Вскоре после того, как забрали посуду после завтрака, я вытащил стопку фотографий. Это были не вырезки из какого-то журнала, а настоящие чёрно-белые фотографии восемь на десять [дюймов, 20х25 см]. Вместо того, чтобы рассматривать их, я один за другим сложил из них самолётики и стал запускать их в сторону окна. Это не заняло много времени. Когда я бросал третий, то услышал, как дверь рядом со мной открылась и быстрые шаги направились по коридору к лестнице. Через пять минут чьи-то ноги подбежали к моей двери. Звякнули ключи и дверь открылась.
- Что, чёрт тебя дери, ты делаешь, мальчик? - спросил вошедший человек в белом, который, как я видел, выводил мальчиков из других комнат.
Я пожал плечами.
- Делаю самолётики.
- Дай их мне! - он кинулся хватать оставшиеся фотографии со стола и стал подбирать валяющиеся по комнате, там, где они упали в виде самолётиков. Казалось, что он не волновался насчёт того, что я могу прыгнуть на него, как те, что приносили пищу. Я подумал, что это тоже было притворством.
- Так что ещё мне делать целый день. Я даже не знаю, почему я тут. Я хочу поговорить с доктором.
- Ты тупой придурок! Ты знаешь, сколько это стоит? - он показал на измятые фотографии, гневно взглянул на меня и вышел вон.
- Так когда я смогу с кем-нибудь поговорить? - крикнул я, когда он закрывал дверь.
Ответа не было.
Я понятия не имею, как протянул выходные. Кроме еды, абсолютно ничего не нарушало монотонное небытиё каждого дня, каждого часа. Я даже попытался бежать на месте на моей кровати, но не мог сохранить равновесие. В конце каждого из упражнений становилось больно, нарастало напряжение. Мне не хватало пищи, чтобы поддерживать нужную форму. Я попытался выяснить, что, если вырвать защитный экран и его раму из стены и попробовать с их помощью взломать и вырватьрешётку снаружной стороны. Но любому идиоту было понятно, что самая прочная часть рамы сетчатого экрана не годиться для этой решётки.
Если бы я смог выломать рамку экрана, то попробовал бы его в качестве зубила, для того, чтобы отковырять решётку от стены. Конечно, делать это пришлось бы под наблюдением зеркала над столом.
Мне нужно было выйти из этой комнаты.
Утром в понедельник, если это был понедельник, пошёл дождь. На завтрак был водянистый омлет, холодные тосты и морс, который я спустил в унитаз. Вскоре после того, как посуду забрали, на этаж поднялись люди, чтобы забрать куда-то мальчиков.
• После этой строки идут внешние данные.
/-- R21, over all instructions: after one of the seven flag writers VF is 0 or 1 unless VF is its destination as well, and
an instruction that is none of them changes VF only as its destination. -/
def Obligations.VfIsAFlagAfterTheSevenFlagWriters : Prop :=
  ∀ (i : Instr) (s : State), faultOf i s = none → ∃ t, exec i s = .next t ∧
    match i with
    | .addReg x _ | .subReg x _ | .shrReg x _ | .shlReg x _ => x ≠ VF → t.reg VF = 0 ∨ t.reg VF = 1
    | .subnReg _ y => y ≠ VF → t.reg VF = 0 ∨ t.reg VF = 1
    | .addIndex _ | .drw _ _ _ => t.reg VF = 0 ∨ t.reg VF = 1
    | .ldByte x _ | .addByte x _ | .ldReg x _ | .orReg x _ | .andReg x _ | .xorReg x _ | .rnd x _ | .ldFromDt x =>
      x ≠ VF → t.reg VF = s.reg VF
    | .cls | .ret | .jp _ | .call _ | .jpV0 _ | .seByte _ _ | .sneByte _ _ | .seReg _ _ | .sneReg _ _ | .skp _ | .sknp _
    | .ldIndex _ | .ldKey _ | .ldDt _ | .ldSt _ | .ldFont _ | .ldBcd _ | .storeRegs _ | .loadRegs _ =>
      t.reg VF = s.reg VF

/-! ### Control flow (spec 42) -/

/-- R120: the stack and SP are untouched, and a target of 0xFFF makes the next step fault at the fetch (what that fault is,
is decision D6). -/
def Obligations.JumpGoesToTheAddress : Prop :=
  RowDecodes 0xF000 0x1000 (fun w => .jp (arithNNN w)) ∧
  ∀ (nnn : Addr) (s : State), ∃ t, exec (.jp nnn) s = .next t ∧
    t.pc.toNat = nnn.toNat ∧ ChangesOnly (Among [.pc]) s t ∧
    (s.running → nnn = 0xFFF → ∃ u, step t = .next u ∧ u.halted = true ∧ u.record.cause = .fetchOutOfRange)

/-- R121: V0 is the offset register and the 13-bit sum is not reduced; with V0 = 0 it is `JP addr`; a sum of 4095 or more
makes the next step fault at the fetch (what that fault is, is decision D6). -/
def Obligations.JumpV0AddsV0WithoutWrap : Prop :=
  RowDecodes 0xF000 0xB000 (fun w => .jpV0 (arithNNN w)) ∧
  ∀ (nnn : Addr) (s : State), ∃ t, exec (.jpV0 nnn) s = .next t ∧
    t.pc.toNat = nnn.toNat + (s.reg 0).toNat ∧ t.pc.toNat ≤ 0x10FE ∧ ChangesOnly (Among [.pc]) s t ∧
    (s.reg 0 = 0 → exec (.jp nnn) s = .next t) ∧
    (s.running → 4095 ≤ t.pc.toNat → ∃ u, step t = .next u ∧ u.halted = true ∧ u.record.cause = .fetchOutOfRange)

/-- R122, R25 (the form of the fault is decisions D11 and D12): `CALL` pushes `pc + 2` when there is room and overflows
when SP is 16. -/
def Obligations.CallPushesOrOverflows : Prop :=
  ∀ (nnn : Addr) (s : State),
    (s.sp.val < 16 → ∃ t, exec (.call nnn) s = .next t ∧ t.pc.toNat = nnn.toNat ∧ t.sp.val = s.sp.val + 1 ∧
      (∀ (j : Nat) (h : j < 16), j = s.sp.val → t.stack[j] = s.pc + 2) ∧
      ChangesOnly (fun p => p = .pc ∨ p = .sp ∨ ∃ j, j.val = s.sp.val ∧ p = .stackEntry j) s t) ∧
    (s.sp.val = 16 → FaultsWith (.call nnn) s .stackOverflow)

/-- R123, R25 (the form of the fault is decisions D11 and D12): `RET` pops the newest entry, unchanged, and underflows when
SP is 0. -/
def Obligations.ReturnPopsOrUnderflows : Prop :=
  ∀ s : State,
    (0 < s.sp.val → ∃ t, exec .ret s = .next t ∧ t.sp.val + 1 = s.sp.val ∧
      (∀ (j : Nat) (h : j < 16), j + 1 = s.sp.val → t.pc = s.stack[j]) ∧ ChangesOnly (Among [.pc, .sp]) s t) ∧
    (s.sp.val = 0 → FaultsWith .ret s .stackUnderflow)

/-- R122 and R123 together: a return from a subroutine that kept the stack comes back behind the call, with the stack as
it was for every live entry. -/
def Obligations.ReturnComesBackBehindTheCall : Prop :=
  ∀ (nnn : Addr) (s : State), s.sp.val < 16 → ∃ t, exec (.call nnn) s = .next t ∧
    ∀ t' : State, t'.sp = t.sp → t'.stack = t.stack → ∃ u, exec .ret t' = .next u ∧
      u.pc = s.pc + 2 ∧ u.sp = s.sp ∧ ∀ (j : Nat) (h : j < 16), j < s.sp.val → u.stack[j] = s.stack[j]

/-- R124, R125 (the conditions are general knowledge, G2, log 10). -/
def Obligations.ByteSkipsCompareVxWithTheByte : Prop :=
  ∀ (x : Reg) (nn : Byte) (s : State),
    (∃ t, exec (.seByte x nn) s = .next t ∧ (s.reg x = nn → t.pc = s.pc + 4) ∧ (s.reg x ≠ nn → t.pc = s.pc + 2) ∧
      ChangesOnly (Among [.pc]) s t) ∧
    (∃ t, exec (.sneByte x nn) s = .next t ∧ (s.reg x ≠ nn → t.pc = s.pc + 4) ∧ (s.reg x = nn → t.pc = s.pc + 2) ∧
      ChangesOnly (Among [.pc]) s t)
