-- ==== Sys2Proof/Laws/State.lean ====
section
/-! SUPPORT. For each update of the state, what every field and every view (`reg`, `readByte`, `pixel`) is after it. -/

namespace Sys2Proof.Machine

/-! ### setReg -/

@[simp] theorem State.setReg_v (s : State) (r : Reg) (b : Byte) : (s.setReg r b).v = s.v.set r.val b := rfl
@[simp] theorem State.setReg_i (s : State) (r : Reg) (b : Byte) : (s.setReg r b).i = s.i := rfl
@[simp] theorem State.setReg_pc (s : State) (r : Reg) (b : Byte) : (s.setReg r b).pc = s.pc := rfl
@[simp] theorem State.setReg_stack (s : State) (r : Reg) (b : Byte) : (s.setReg r b).stack = s.stack := rfl
@[simp] theorem State.setReg_sp (s : State) (r : Reg) (b : Byte) : (s.setReg r b).sp = s.sp := rfl
@[simp] theorem State.setReg_dt (s : State) (r : Reg) (b : Byte) : (s.setReg r b).dt = s.dt := rfl
@[simp] theorem State.setReg_st (s : State) (r : Reg) (b : Byte) : (s.setReg r b).st = s.st := rfl
@[simp] theorem State.setReg_key (s : State) (r : Reg) (b : Byte) : (s.setReg r b).key = s.key := rfl
@[simp] theorem State.setReg_waitKey (s : State) (r : Reg) (b : Byte) : (s.setReg r b).waitKey = s.waitKey := rfl
@[simp] theorem State.setReg_halted (s : State) (r : Reg) (b : Byte) : (s.setReg r b).halted = s.halted := rfl
@[simp] theorem State.setReg_record (s : State) (r : Reg) (b : Byte) : (s.setReg r b).record = s.record := rfl
@[simp] theorem State.setReg_ram (s : State) (r : Reg) (b : Byte) : (s.setReg r b).ram = s.ram := rfl
@[simp] theorem State.setReg_disp (s : State) (r : Reg) (b : Byte) : (s.setReg r b).disp = s.disp := rfl
@[simp] theorem State.setReg_free (s : State) (r : Reg) (b : Byte) : (s.setReg r b).free = s.free := rfl
@[simp] theorem State.setReg_reg (s : State) (r : Reg) (b : Byte) (q : Reg) :
    (s.setReg r b).reg q = if r = q then b else s.reg q := by
  simp [State.reg, Vector.getElem_set, Fin.ext_iff]
@[simp] theorem State.setReg_readByte (s : State) (r : Reg) (b : Byte) (a : Nat) : (s.setReg r b).readByte a = s.readByte a := rfl
@[simp] theorem State.setReg_pixel (s : State) (r : Reg) (b : Byte) (xx yy : Nat) : (s.setReg r b).pixel xx yy = s.pixel xx yy := rfl

/-! ### setIndex -/

@[simp] theorem State.setIndex_v (s : State) (w : Word) : (s.setIndex w).v = s.v := rfl
@[simp] theorem State.setIndex_i (s : State) (w : Word) : (s.setIndex w).i = w := rfl
@[simp] theorem State.setIndex_pc (s : State) (w : Word) : (s.setIndex w).pc = s.pc := rfl
@[simp] theorem State.setIndex_stack (s : State) (w : Word) : (s.setIndex w).stack = s.stack := rfl
@[simp] theorem State.setIndex_sp (s : State) (w : Word) : (s.setIndex w).sp = s.sp := rfl
@[simp] theorem State.setIndex_dt (s : State) (w : Word) : (s.setIndex w).dt = s.dt := rfl
@[simp] theorem State.setIndex_st (s : State) (w : Word) : (s.setIndex w).st = s.st := rfl
@[simp] theorem State.setIndex_key (s : State) (w : Word) : (s.setIndex w).key = s.key := rfl
@[simp] theorem State.setIndex_waitKey (s : State) (w : Word) : (s.setIndex w).waitKey = s.waitKey := rfl
@[simp] theorem State.setIndex_halted (s : State) (w : Word) : (s.setIndex w).halted = s.halted := rfl
@[simp] theorem State.setIndex_record (s : State) (w : Word) : (s.setIndex w).record = s.record := rfl
@[simp] theorem State.setIndex_ram (s : State) (w : Word) : (s.setIndex w).ram = s.ram := rfl
@[simp] theorem State.setIndex_disp (s : State) (w : Word) : (s.setIndex w).disp = s.disp := rfl
@[simp] theorem State.setIndex_free (s : State) (w : Word) : (s.setIndex w).free = s.free := rfl
@[simp] theorem State.setIndex_reg (s : State) (w : Word) (q : Reg) : (s.setIndex w).reg q = s.reg q := rfl
@[simp] theorem State.setIndex_readByte (s : State) (w : Word) (a : Nat) : (s.setIndex w).readByte a = s.readByte a := rfl
@[simp] theorem State.setIndex_pixel (s : State) (w : Word) (xx yy : Nat) : (s.setIndex w).pixel xx yy = s.pixel xx yy := rfl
К моему изумлению, мою дверь открыли второй. Тот же грубый человек, остановивший меня, когда я портил фотографии, произнёс:
- Выходи, малыш.
- Куда?
- Ты сказал, что хочешь видеть доктора. Он сказал привести тебя, так что давай, выходи.
Я переместился за дверь. Другого мальчика выводил другой санитар. Он был высокий, худой, мертвенно-бледный, примерно на год или два старше меня, н не повернул головы, когда проплёлся мимо. Это вызвало у меня дрожь в спине. Я буду таким, как он?
Этот мужчина спустил меня на первый этаж, в приёмную, где женщина в белом халате, сидящая за столом перед чёрной пишущей машинкой, печатала с силой, достаточной для того, чтобы сделать из бумаги трафарет.
Мой провожатый сказал:
- Ллойд.
Женщина игнорировала его ещё несколько ударов, после чего нажала кнопку в лакированном деревянном ящике и произнесла:
- Ллойд здесь.
Оттуда ответил голос:
- Корошо. Веди его здесь.
Словно это был голос из многих фильмов про Вторую Мировую из категории Б [второсортная кинокартина с небольшим бюджетом].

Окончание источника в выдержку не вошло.